======== Source data
-- ==== Sys2Proof/Tests/Queues.lean ====
section
/-! SUPPORT. Witnesses for the statements about queue instances, counters, waits, deadlock detection and the register
bus, and small tests of their commands. -/

namespace Sys2Proof.Tests

set_option Elab.async false

open Sys2Proof Sys2Proof.Machine

/-! ## Queue instances (R246–R276) -/

/-- A word of a link queue. -/
def word (eoi : Bool) : QWord := ⟨List.replicate 256 1, eoi, false, false, false⟩

/-- Link queue 2 holds the given words, its pointers agreeing. -/
def queued (ws : List QWord) : State := ready.setQue (.link 2) { QueueSt.init with words := ws, used := ws.length, w := ws.length }

theorem hyp_QueueWrite :
    (ready.que1 (.link 2)).dropping = false ∧ (ready.que1 (.link 2)).used < ready.depth (.link 2) ∧
    (ready.que1 (.link 2)).inWrite + 1 ≤ ready.maxItem (.link 2) := by decide +kernel
theorem hyp_QueueFull : ({ QueueSt.init with used := 1024 }).dropping = false ∧
    (ready.setQue (.link 2) { QueueSt.init with used := 1024 }).depth (.link 2) ≤
      ((ready.setQue (.link 2) { QueueSt.init with used := 1024 }).que1 (.link 2)).used := by decide +kernel
theorem hyp_QueueRead :
    ((queued [word true]).que1 (.link 2)).owed = false ∧ ((queued [word true]).que1 (.link 2)).words = [word true] ∧
    itemAvailable (((queued [word true]).queCfg (.link 2)).toNat % 65536) [word true] = true := by decide +kernel
theorem hyp_QueueIdle :
    ((queued [word false]).que1 (.link 2)).inRead = false ∧
    itemAvailable (((queued [word false]).queCfg (.link 2)).toNat % 65536) [word false] = false := by decide +kernel
theorem hyp_QueueFlush :
    queueRegs (.link 2) = some (⟨.lnk, 2⟩, 0x100) ∧ (∃ x, (queued [word true]).openAt .pf ⟨.lnk, 2⟩ (0x100 + 0x0C) 1 = .ok x) ∧
    (1 : Word).getLsbD 0 = true ∧ ((queued [word true]).que1 (.link 2)).inRead = false ∧
    ((queued [word true]).que1 (.link 2)).inWrite = 0 := ⟨by decide, ⟨_, rfl⟩, by decide +kernel⟩
theorem hyp_QueuePtrMismatch : (QInst.slot 7).duplicated = true := by decide
theorem test_queueWrite :
    after (.queueWrite (.link 2) (List.replicate 256 1) true) ready (fun t => (t.que1 (.link 2)).words == [word true]) = true := by
  decide +kernel
theorem test_queueRead :
    after (.queueRead (.link 2)) (queued [word true])
      (fun t => t.que.readWord == some (word true) && (t.que1 (.link 2)).used == 0) = true := by decide +kernel
theorem test_queueIdle :
    after (.queueRead (.link 2)) (queued [word false]) (fun t => t.que.readWord.map (·.idle) == some true) = true := by
  decide +kernel
theorem test_queueFlush :
    after (.queueFlush .pf (.link 2) 1) (queued [word true]) (fun t => (t.que1 (.link 2)).words.isEmpty) = true := by
  decide +kernel

/-! ## Counter commands (R254–R262, R290) -/

/-- A record's words from its opcode and its IMM. -/
def raw (op imm : Nat) : BitVec 512 := BitVec.ofNat 512 (op + imm * 2 ^ 192)

/-- A queued record of the given opcode about counter ID 0, with the given amount or target. -/
def counting (op v : Nat) : State := flying (raw op v) .queued { counted with
  parts := { counted.parts with tokens := [(15, 1000), (17, 1000)] } }

theorem hyp_CounterCommands :
    ((counting 0x50 3).flight? cmdRef).map (fun f => (f.st == .queued, f.lrec.pwEn)) = some (true, false) ∧
    (counting 0x50 3).vid (rec (raw 0x50 3)).part ((rec (raw 0x50 3)).immF 32 12) = some (5, 9) ∧
    (rec (raw 0x50 3)).opcode = 0x50 ∧ (rec (raw 0x53 3)).opcode = 0x53 ∧ (counting 0x50 3).inputRoom 5 = true := by
  decide +kernel
theorem hyp_WaitOp :
    (rec (raw 0x51 1)).opcode = 0x51 ∧ (counting 0x51 0).frozen 3 = false ∧
    serialReached ((counting 0x51 0).countOf 5 9) 0 = true ∧ serialReached ((counting 0x51 1).countOf 5 9) 1 = false := by
  decide +kernel
theorem test_signalOp :
    after (.signalOp cmdRef) (counting 0x50 3) (fun t => t.inputOf 5 == [.add 3 9 3 (some cmdRef)]) = true := by
  decide +kernel
theorem test_waitHeld :
    after (.waitOp cmdRef) (counting 0x51 1) (fun t => t.syn.waits.map (fun w => (w.counter, w.target)) == [(9, 1)]) = true := by
  decide +kernel

/-- The device's own logical coordinate 0 maps to its own physical coordinate 0. -/
def addressed (op imm : Nat) : State :=
  let s := counting op imm
  { s with lk := { s.lk with map := [(0, 0x80000000)] } }

theorem hyp_Arrive :
    (rec (raw 0x52 3)).opcode = 0x52 ∧ (addressed 0x52 3).hasTokens 3 2 = true ∧
    (addressed 0x52 3).routeTo (BitVec.ofNat 14 ((rec (raw 0x52 3)).immF 50 14)) none = .here := by decide +kernel
theorem test_arrive :
    after (.arrive cmdRef) (addressed 0x52 3) (fun t => ((t.port loopPort).rx.get [] 0).length == 1) = true := by
  decide +kernel

/-- A wait of that command for the given target, due at the given time. -/
def wait (target : BitVec 32) (due : Option (BitVec 64)) (pre : Bool) : Wait := ⟨5, 3, 9, 0, target, due, 0, cmdRef, pre⟩

/-- That wait is held, or refused. -/
def waitState (held : Bool) (w : Wait) : State :=
  let s := flying (raw 0x51 1) .waiting counted
  { s with syn := { s.syn with waits := if held then [w] else [], retrying := if held then [] else [w] } }

theorem hyp_WaitBusyRetry : ∀ pre : Bool,
    ((waitState false (wait 0 none pre)).syn.retrying.find? fun w => w.ref == cmdRef) = some (wait 0 none pre) ∧
    (waitState false (wait 0 none pre)).frozen 3 = false ∧
    serialReached ((waitState false (wait 0 none pre)).countOf 5 9) 0 = true ∧
    ((waitState false (wait 0 none pre)).flight? cmdRef).map (fun f => f.st == .waiting) = some true := by decide +kernel
theorem hyp_WaitBusyHeld :
    serialReached ((waitState false (wait 1 none false)).countOf 5 9) 1 = false ∧
    (waitState false (wait 1 none false)).waitDue (wait 1 none false) = false := by decide +kernel
theorem hyp_WaitBusyLate :
    serialReached ((waitState false (wait 1 (some 1000000) false)).countOf 5 9) 1 = false ∧
    (waitState false (wait 1 (some 1000000) false)).waitDue (wait 1 (some 1000000) false) = true := by decide +kernel
theorem hyp_WaitTimeout :
    ((waitState true (wait 1 (some 1000000) false)).syn.waits.find? fun w => w.ref == cmdRef &&
      (waitState true (wait 1 (some 1000000) false)).waitDue w) = some (wait 1 (some 1000000) false) ∧
    serialReached ((waitState true (wait 1 (some 1000000) false)).countOf 5 9) 1 = false := by decide +kernel
theorem test_waitBusyRetry :
    after (.waitBusyRetry cmdRef) (waitState false (wait 1 none false)) (fun t => t.syn.waits == [wait 1 none false]) = true := by
  decide +kernel
theorem test_waitTimeout :
    after (.waitTimeout cmdRef) (waitState true (wait 1 (some 1000000) false)) (fun t => t.pr .sync 5 0x48 == 1) = true := by
  decide +kernel

/-! ## Counter registers and deadlock detection (R263–R272, R285) -/

/-- Entry 0 of partition 3 lets the host signal; entry 1 is being mapped. -/
def hosted : State :=
  let s := counted.setPr .part 3 0x490 1
  { s with syn := { s.syn with vmap := [(3 * 4096, 0xC0000509)] } }

theorem hyp_SyncSignal :
    (∃ x, hosted.openAt .pf ⟨.part, 3⟩ 0x484 0x7000 = .ok x) ∧
    vmapV (hosted.vmapOf (3 : Fin 64).val ((0x7000 : Word).extractLsb' 0 12).toNat) = true ∧
    vmapHost (hosted.vmapOf (3 : Fin 64).val ((0x7000 : Word).extractLsb' 0 12).toNat) = true :=
  ⟨⟨_, rfl⟩, by decide +kernel⟩
theorem hyp_SyncSignalRefused :
    (∃ x, hosted.openAt .pf ⟨.part, 3⟩ 0x484 0x7002 = .ok x) ∧
    vmapV (hosted.vmapOf (3 : Fin 64).val ((0x7002 : Word).extractLsb' 0 12).toNat) = false :=
  ⟨⟨_, rfl⟩, by decide +kernel⟩
theorem hyp_VmapWrite :
    (∃ x, hosted.openAt .pf ⟨.part, 3⟩ 0x494 0x8000050A = .ok x) ∧ vmapV 0x8000050A = true ∧
    hosted.clusterOwner (vmapCluster 0x8000050A) = some 3 ∧
    hosted.mappedElsewhere (3 * 4096 + 1) (vmapCluster 0x8000050A) (vmapCounter 0x8000050A) = false ∧
    vmapV (hosted.vmapOf 3 ((hosted.pr .part 3 0x490).toNat % 4096)) = false := ⟨⟨_, rfl⟩, by decide +kernel⟩
theorem test_syncSignal :
    after (.syncSignal .pf 3 0x7000) hosted (fun t => t.inputOf 5 == [.add 3 9 7 none]) = true := by decide +kernel
theorem test_vmapWrite : after (.vmapWrite .pf 3 0x8000050A) hosted (fun t => t.vmapOf 3 1 == 0x8000050A) = true := by
  decide +kernel

/-- Partition 3 has waited, held, for its whole window. -/
def quiet (host frozen : Bool) : State :=
  let s := waitState true (wait 1 none false)
  { s.setBramble 3 { Bramble.init with quiet := s.windowNs 3, frozen := frozen } with
    syn := { (s.setBramble 3 { Bramble.init with quiet := s.windowNs 3, frozen := frozen }).syn with
      vmap := [(3 * 4096, if host then 0xC0000509 else 0x80000509)] } }

theorem hyp_BrambleWindow : ∀ host : Bool,
    ((quiet host false).pr .part (3 : Fin 64).val 0x480).getLsbD 31 = true ∧ (quiet host false).frozen (3 : Fin 64).val = false ∧
    ((quiet host false).brambleOf 3).counted = false ∧ (quiet host false).windowNs 3 ≤ ((quiet host false).brambleOf 3).quiet ∧
    (quiet host false).blockedWaits 3 ≠ [] ∧ vmapHost ((quiet host false).vmapOf 3 0) = host := by decide +kernel
theorem hyp_BrambleSnapshotDone :
    (quiet false true).frozen (3 : Fin 64).val = true ∧ ((quiet false true).brambleOf 3).heldAny = false := by
  decide +kernel
theorem test_brambleFreezes : after (.brambleWindow 3) (quiet false false) (fun t => t.frozen 3) = true := by decide +kernel
theorem test_brambleOutside :
    after (.brambleWindow 3) (quiet true false) (fun t => !t.frozen 3 && t.pr .part 3 0x4AC == 1) = true := by
  decide +kernel
theorem test_brambleEnds :
    after (.brambleSnapshotDone 3) (quiet false true)
      (fun t => (t.flight? cmdRef).map (fun f => f.st.ended) == some true && t.syn.waits.isEmpty) = true := by
  decide +kernel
================
▸ **Required work**
The lines to return are those in the entries above that hold "inRead".

▸ **Answer to this exercise**
    ((queued [word false]).que1 (.link 2)).inRead = false ∧
    (1 : Word).getLsbD 0 = true ∧ ((queued [word true]).que1 (.link 2)).inRead = false ∧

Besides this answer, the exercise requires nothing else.